The agent is running the same software version, but there are zero transaction metric events in our cluster. I'm not sure what could cause this, or if those events are aggregated based on span_breakdowns during ingestion, or elsewhere.
sqren
(Søren Louv Jansen)
March 16, 2023, 11:23am
10
Nacoma:
Given the context provided by the notice, and the differences with what I'm seeing locally, it may be significant that are no events that match processor.event:"metric" and metricset.name:"transaction"
for any of the missing services. I'm still trying to determine why, but this feels important.
Yes, this was the problem I mentioned earlier.
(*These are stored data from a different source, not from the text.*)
/-- Ethernet ports: links, reception in each outcome, verification, schedules, streams, and table commands. -/
theorem witness_ethernet :
    let up := fun (k : Nat) (s : State) => (on (emcWin k) (s.setReg (emcWin k) EMC_CFG (2 ^ 31 + 2 ^ 30 + 1522))).modMac k fun m => { m with up := true, speed := 2 }
    let s := up 19 State.reset
    let rx := fun (r : MacRx) => s.modMac 19 fun m => { m with rx := [r] }
    let r : MacRx := ⟨false, none, List.replicate 20 0, 0, false⟩
    let sch : Schedule := ⟨[(0, 1), (1, 2)], 10, 0⟩
    emcReceives s 19 = true ∧ (s.mac 19).rx.any (·.pre == false) = false ∧ emcHeld s 19 + 2000 ≤ emcBuffer 19
      ∧ holdsFrame s 19 (List.replicate 20 0) = false ∧ holdsFrame s 19 (List.replicate 12 0 ++ [0x88, 0x08]) = true
      ∧ emcReceives State.reset 19 = false ∧ (s.mac 19).up = true ∧ speedOk 19 5 = true ∧ speedOk 19 1 = false
      ∧ (s.setFlag (emcWin 19) EMC_CFG 26 true).flag (emcWin 19) EMC_CFG 26 = true ∧ s.flag (emcWin 19) EMC_CFG 26 = false
      ∧ ((rx r).mac 19).rx.find? (·.pre == false) = some r ∧ etherType r.held = 0 ∧ (rx r).enabled W.AUE = false
      ∧ s.fld (emcWin 19) EMC_CFG 13 0 = 1522 ∧ (rx r).pwr.state = .run ∧ emcHeld (dropRx 19 false (rx r)) 19 + 20 ≤ emcBuffer 19
      ∧ wakePattern (rx r) 19 r.held = none ∧ emcDown s 19 = false ∧ (s.mac 19).sending = none
      ∧ ((s.modMac 19 fun m => { m with oper := some sch, pend := some sch, verify := 1, tries := 3 }).mac 19).oper = some sch
      ∧ readsPlain s .crown (emcWin 19) EMC_TSQ_INFO = true ∧ takes s .crown W.EMC EMC_CMD = true := by decide

/-- A frame that is selected: of the Ethernet kind, and of another kind. -/
theorem witness_ethernet_select :
    let up := fun (k : Nat) (s : State) => (on (emcWin k) (s.setReg (emcWin k) EMC_CFG (2 ^ 31 + 2 ^ 30 + 1522))).modMac k fun m => { m with up := true, speed := 2 }
    let s := fun (kind : Nat) => up 19 (queued 51 (Tag.zero.setKind kind) (List.replicate 64 0) State.reset)
    selectClass (creditsNow 19 (s 3)) 19 = some 0 ∧ ((creditsNow 19 (s 3)).headOf (8 * 51)).map (fun e => e.1.tag.kind) = some 3
      ∧ selectClass (creditsNow 19 (s 4)) 19 = some 0 ∧ ((creditsNow 19 (s 4)).headOf (8 * 51)).map (fun e => e.1.tag.kind) = some 4
      ∧ selectClass (creditsNow 19 (up 19 State.reset)) 19 = none := by decide

/-- The service port: a sound frame that fits, one that finds the ring full, lengths 59, 60, 1,518 and 1,519. -/
theorem witness_service_port :
    let s := on W.SVP (State.reset.setReg W.SVP SVP_RINGLEN (2 ^ 16 + 2))
    let full := s.setReg W.SVP SVP_RXPTR (1 * 2 ^ 8)
    s.enabled W.SVP = true ∧ svpAccepts s (List.replicate 60 1) = true ∧ svpAccepts s (List.replicate 60 2) = false
      ∧ ¬(s.fld W.SVP SVP_RINGLEN 7 0 = 0 ∨ (0 + 1) % 2 = s.fld W.SVP SVP_RXPTR 7 0 % 2)
      ∧ (full.fld W.SVP SVP_RXPTR 15 8 + 1) % 2 = full.fld W.SVP SVP_RXPTR 7 0 % 2
      ∧ s.fld W.SVP SVP_RINGLEN 23 16 = 1 ∧ takes s .crown W.SVP SVP_TXPTR = true := by decide

/-- NM units: 0 and 39 in each state, a report, presence of node 255. -/
theorem witness_network_units :
    let at_ := fun (u st : Nat) (d : Bool) => ((on W.NMU State.reset).setReg W.NMU (uoff NMU_UCFG u) (2 ^ 31 + 2 ^ 30)).modUnit u fun x => { x with state := st, descent := d }
    nmActive (at_ 39 5 false) 39 = true ∧ ((at_ 39 5 false).unit 39).state = 5 ∧ nmActive State.reset 0 = false
      ∧ nmDescends ((at_ 0 1 true).unit 0) = true ∧ nmDescends ((at_ 0 2 false).unit 0) = true ∧ nmDescends ((at_ 0 1 false).unit 0) = false
      ∧ (at_ 0 1 false).uflag NMU_UCFG 0 30 = true ∧ nmRequest (at_ 0 4 false) 0 = false
      ∧ nmRequest ((at_ 0 4 false).setReg W.NMU NMU_NETREQ_LO 1) 0 = true ∧ nmRequest ((at_ 39 4 false).setReg W.NMU NMU_NETREQ_HI 128) 39 = true
      ∧ ({ at_ 39 1 false with nmReports := [39] } : State).nmReports.contains 39 = true
      ∧ busAsleep (((at_ 0 1 true).setReg (trxWin 0) TRX_CFG (4 * 16)).modTr 0 fun x => { x with state := 4 }) 0 = true
      ∧ busAsleep (((at_ 0 1 true).setReg (trxWin 0) TRX_CFG (3 * 16)).modTr 0 fun x => { x with state := 4 }) 0 = false
      ∧ takes (at_ 0 1 false) .crown W.NMU NMU_CMD = true := by decide

/-- Power and memory: each state and request, a Standby entry under way, training and restore. -/
theorem witness_power_and_memory :
    let doze := { State.reset with pwr := { State.reset.pwr with state := .doze } }
    let enter := { State.reset with pwr := { State.reset.pwr with entering := some 2 }, dmc := ⟨true, true⟩ }
    takesGuarded (arm W.SYS SYS_PWR_CMD 0 doze) .crown W.SYS SYS_PWR_CMD 0 = true ∧ doze.pwr.entering = none
      ∧ takesGuarded (arm W.SYS SYS_PWR_CMD 2 enter) .crown W.SYS SYS_PWR_CMD 2 = true ∧ mainRuns enter = true
      ∧ pendingWake State.reset 0 = none ∧ pendingWake (State.reset.modShore 1 fun h => { h with seen := 2 ^ 8 }) 1 = some 8
      ∧ enter.dmc.entering = true ∧ enter.dmc.restoring = true
      ∧ (State.reset.setReg W.DMC DMC_TRAIN_STAT (2 ^ 31)).flag W.DMC DMC_TRAIN_STAT 31 = true
      ∧ (State.reset.setFlag W.DMC DMC_STAT 2 true).flag W.DMC DMC_STAT 2 = true ∧ State.reset.flag W.DMC DMC_STAT 2 = false
      ∧ dmcInit (State.reset.setFlag W.DMC DMC_STAT 0 true) = true ∧ dmcInit State.reset = false := by decide

/-- FRER streams: 511 with individual recovery and a reset time, and an idle one. -/
theorem witness_streams :
    let x : Frer := { Frer.zero with d0 := BitVec.ofNat 32 (2 ^ 31 + 2 ^ 29 + 1) }
    wf x.d0 31 31 = 1 ∧ wf x.d0 29 29 = 1 ∧ wf x.d0 15 0 = 1 ∧ wf (State.reset.frerOf 0).d0 31 31 = 0
      ∧ bits (2 ^ 31 + 2 ^ 28 + 32 * 2 ^ 22) 27 22 = 32 := by decide

/-! ### Core queues, start, Unnov, keys, twin pair, capture -/

/-- Flash reads while a chip select is polled and while not; an Outlet and Inlets in each state; a router's full NMI queue. -/
theorem witness_queues :
    let s := (on W.XSP (on W.CQ State.reset)).setReg W.XSP XSP_CFG 0
    let poll := s.setFlag W.XSP XSP_STAT 29 true
    let q := s.setOutlet 63 { Outlet.empty with frames := [7] }
    let fr : State := { q with pond := (queued 60 Tag.zero [1] q).pond }
    let inl := fun (x : Inlet) => s.setInlet 63 x
    let raw := Inlet.mk (List.replicate 5 0) false none 0 [] false []
    let data := (inl ⟨[], false, some 3, 9, [1], false, []⟩).modPond fun p => { p with arrivals := [⟨3, 12, Tag.zero, [], false, none, .inlet 63⟩] }
    (s.enabled W.CQ = true ∧ poll.flag W.XSP XSP_STAT 29 = true ∧ xspBusy s = false ∧ takes s .crown W.XSP XSP_CMD = true)
      ∧ (fr.outlet 63).frames ≠ [] ∧ (outLeft fr 63).length = 7 ∧ outLeft s 63 = []
      ∧ ((List.range 8).findSome? fun k => fr.headOf (8 * 60 + (7 - k))).isSome = true
      ∧ inSpace s 63 = 512 ∧ (s.inlet 63).fid = none ∧ s.flag W.CQ (CQ_ICFG + 4 * 63) 31 = false ∧ tagValid 0x10000000 = true ∧ tagValid 0x18000000 = false
      ∧ ((inl raw).inlet 63).words.length = 5 ∧ undecided data 3 = true ∧ data.frame? 3 = none
      ∧ admitted s .crown W.CQ (Reg.IN_PUSH + 0x20 * 63) true = true ∧ admitted s .crown W.CQ (Reg.OUT_POP + 0x20 * 63) false = true
      ∧ (kvGet [] ((State.reset.setIrt 1 { Irt.reset with nmi := kvSet [] [] 0 (List.replicate 8 1) }).irt 1).nmi 0).length = 8
      ∧ irtTargets 0 = 4 ∧ irtTargets 1 = 1 := by decide

/-- An Inlet that is full: 512 words of one frame are staged. -/
theorem witness_inlet_full : inSpace (State.reset.setInlet 0 { Inlet.empty with words := List.replicate 512 0 }) 0 = 0 := by decide

/-- The xSPI window: a read inside the region, and one outside. -/
theorem witness_flash_window :
    let s := State.reset.setReg W.XSP XSP_CFG 0
    (List.range 16).any (fun k => regionAt (s.setReg W.XSP XSP_CFG k) xspiBase 4 == some .flash) = true
      ∧ regionAt s 0 4 = some .rom ∧ regionAdmits s .flash .crown false = true := by decide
Can you please check that your RUM service has enabled tracestate propogation (see the docs ). You can check this by looking at the headers on the outgoing requests from browser. You should see something like:
Access-Control-Request-Headers: traceparent, tracestate
Nacoma
March 16, 2023, 4:56pm
11
@sqren Our API server is configured to allow all headers, and distributed tracing works as expected.
Here we can see that the app
service has correlated the api
transaction, and that we see spans for database queries executed on the api
. However, those api
transactions are still not visible in the previously mentioned pages.
Traces that do not originate from the app
service are not visible either.
Both headers are present in the requests made from the browser:
Nacoma
March 17, 2023, 5:20pm
12
After a lot of digging, I narrowed it down to the fleet managed agent. Upgrading it from 8.5.1 -> 8.6.0
resolved the issue. Thank you for your help.
system
(system)
Closed
April 7, 2023, 1:21pm
13
This topic was automatically closed 20 days after the last reply. New replies are no longer allowed.